Comment author: OrphanWilde 03 June 2015 07:27:39PM 0 points [-]

Also, the parallelism in curves for lead and time-shifted crime seem too good to be true, since the lead hypothesis assumes that the effects of lead exposure are greatest in childhood. But 23 years after the first lower-lead cohort, only a small fraction of the crime-prone cohort should be lead-free; there are still all those lead-laden young adults who have many years of crime ahead of them. Only gradually should the crime-prone demographic sector be increasingly populated by lead-free kids. The time-shifted curve for crime should be an attenuated, smeared version of the curve for lead, not a perfect copy of it. Also, the effects of age on crime are not sharply peaked, with a spike around the 23rd birthday, and a sharp falloff—it’s a very gentle bulge spread out over the 15-30 age range. So you would not expect such a perfect time-shifted overlap as you might, for example, for first-grade reading performance, where the measurement is so restricted in time.

Am I misreading this, or is this suggesting that the fact that the time-shifted correlation is unusually strong should be taken as evidence -against- the correlation?

Comment author: anon85 03 June 2015 10:59:33PM 1 point [-]

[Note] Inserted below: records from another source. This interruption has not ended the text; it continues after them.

-- ==== Sys2Proof/Machine/Forme.lean ====
section
/-!
DEFINITION. Formes (ch 8) and the picture monitor (R847 to R852): the frame start, what each window shows, the folio,
rows fetched and launched, signatures and echoes, latency readouts.
-/
namespace Sys2Proof.Machine

/-! ## Signed fractions -/

/-- The sum of two fractions with a signed numerator. -/
def fAdd (a b : Int × Nat) : Int × Nat := (a.1 * b.2 + b.1 * a.2, a.2 * b.2)

/-- A multiple of a fraction. -/
def fMul (k : Int) (a : Int × Nat) : Int × Nat := (k * a.1, a.2)

/-- The greater of two fractions. -/
def fMax (a b : Int × Nat) : Int × Nat := if a.1 * b.2 < b.1 * a.2 then b else a

/-- A fraction rounded up. -/
def fCeil (a : Int × Nat) : Int := -((-a.1).fdiv a.2)

/-! ## Latency (R482 to R488) -/

/-- R453: t_pipe + t_tx of a port, in ns: 4096 UI at 3.2 Gbit/s × 2^rate are 1280 / 2^rate ns. -/
def Dev.pipeNs (d : Dev) (p : Nat) : Int × Nat :=
  let r : Nat := 2 ^ d.nat (portK p 0x05)
  (1280 + 1000 * (r : Int), r)

/-- R482, R484, R488: the readouts of a window shown by a forme in a mode. -/
def Dev.showLatency (d : Dev) (n w mode kf : Nat) : Dev :=
  let k := key 0x5300 w
  let ch := d.nat (winK w 3)
  let d := (d.setN (k 0x02) mode).setN (k 0x03) kf
  match (if ch < 24 then (d.chan ch).last else none) with
  | none => ((d.setN (k 0x01) 0).setI (k 0x04) 0).setI (k 0x05) 0
  | some f =>
    let v := d.active
    let g := v.geo w f.w f.h
    let tif : Int × Nat := (f.tif.1, f.tif.2)
    let til : Int × Nat := (f.tif.1, f.tif.2 * f.total)
    let num := v.nat (formeK n 6)
    let tof : Int × Nat := (1000000000 * v.nat (formeK n 7), num)
    let tol : Int × Nat := (1000000000 * v.nat (formeK n 7), num * v.nat (formeK n 5))
    let a : Int := if d.chanFlag ch 2 then d.int (chanK ch 0x17) else 0
    let tail := fAdd (fMul (kf + 3) tol) (d.pipeNs (v.nat (formeK n 2)))
    let l :=
      if mode = 0 then fAdd tail (5 * v.nat (formeK n 0x0A) - 2 * a, 2)
      else fAdd tail (fAdd (fMul (if mode = 2 then 2 else 1) tif) tof)
    let p := fMax (fAdd (fMul g.y tol) (fMul (-(g.yc : Int)) til))
      (fAdd (fMul (g.y + g.dh) tol) (fMul (-((g.yc + g.ch : Nat) : Int)) til))
    let total := fCeil (fAdd l p)
    (((d.setN (k 0x01) (total.toNat % 2 ^ 32)).setI (k 0x04) (roundDiv p.1 p.2)).setI (k 0x05) a)

/-! ## What a window shows (Table 8.4) -/

/-- Table 8.3, R468: the matrix of a window for a source of a format and colour, on a forme. -/
def Dev.matrixOf (d : Dev) (n w : Nat) (f : Folio) : List Int :=
  let mode := d.nat (winK w 0x11)
  let dst := d.nat (formeK n 0x0D)
  let sy := isYuv f.fmt
  let dy := isYuv (d.nat (formeK n 8))
  let sf := bit f.colour 4
  let df := bit dst 4
  if mode = 15 then matrixBytes (d.raw (winK w 0x12))
  else if mode = 0 then presetMatrix (autoMode sy dy (bits f.colour 0 4) (bits dst 0 4)) sy dy sf df
  else if mode = 1 then presetMatrix 1 sy dy sf df
  else if mode ≤ 3 then presetMatrix mode true false sf df
  else presetMatrix mode false true sf df

/-- The frame a channel's slot holds. -/
def Dev.slotFolio (d : Dev) (ch i : Nat) : Folio := (((d.chan ch).slots[i]?).getD {}).folio

/-- R410, R412 to R415: a claim in a mode: the fill, the weight of the newest frame and its folio. -/
def Dev.claim (d : Dev) (c : Ctx) (ch mode : Nat) : Option (Fill × Nat × Folio) :=
  match (d.chan ch).order with
  | [] => none
  | a :: rest =>
    let s := ((d.chan ch).slots[a]?).getD {}
    let f1 := s.folio
    match mode, rest with
    | 2, b :: _ =>
      let f0 := d.slotFolio ch b
      if (f0.no + 1) % 2 ^ 32 ≠ f1.no || f0.w ≠ f1.w || f0.h ≠ f1.h || f0.fmt ≠ f1.fmt then some (.slots ch a none, 256, f1)
      else
        -- 256 × (t − c1) / T_if, halves up, at most 256
        let al := roundDivN (1280 * (c.t - s.doneT) * f1.tif.2) (2 * f1.tif.1)
        some (.slots ch a (some b), min 256 al, f1)
    | _, _ => some (.slots ch a none, 256, f1)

Suppose you're Bayesian, and you're calculating

P(lead causes crime | data) = P(data | lead causes crime) * P(lead causes crime) / P(data).

What Pinker is saying is that P(data | lead causes crime) is not as high as you'd think, because if lead really does cause crime, we should not expect the crime curve to be a time-shifted version of the lead curve. It's probably still true that P(data | lead causes crime) > P(data), so that you should update in the direction of lead causes crime, but this update should probably be smaller than you thought before reading that paragraph.

Comment author: Unnamed 04 June 2015 04:31:22AM 0 points [-]

Has anyone figured out what crime curve you would expect based on the lead curve (presumably a version that is shifted & smeared out based on the age distribution of criminals), and checked how well it fits the actual crime data? It's not obvious to me, from looking at the pictures that I've seen with the shifted curves, that adding the smearing would make the fit worse. For instance, the graph I linked earlier shows that the recent drop in crime is more gradual than the drop in lead that happened 20-30 years ago, which seems to fit the more rigorous "time-shifted and smeared out" prediction better than it fits the simplistic time-shifted curve approach that Nevin used.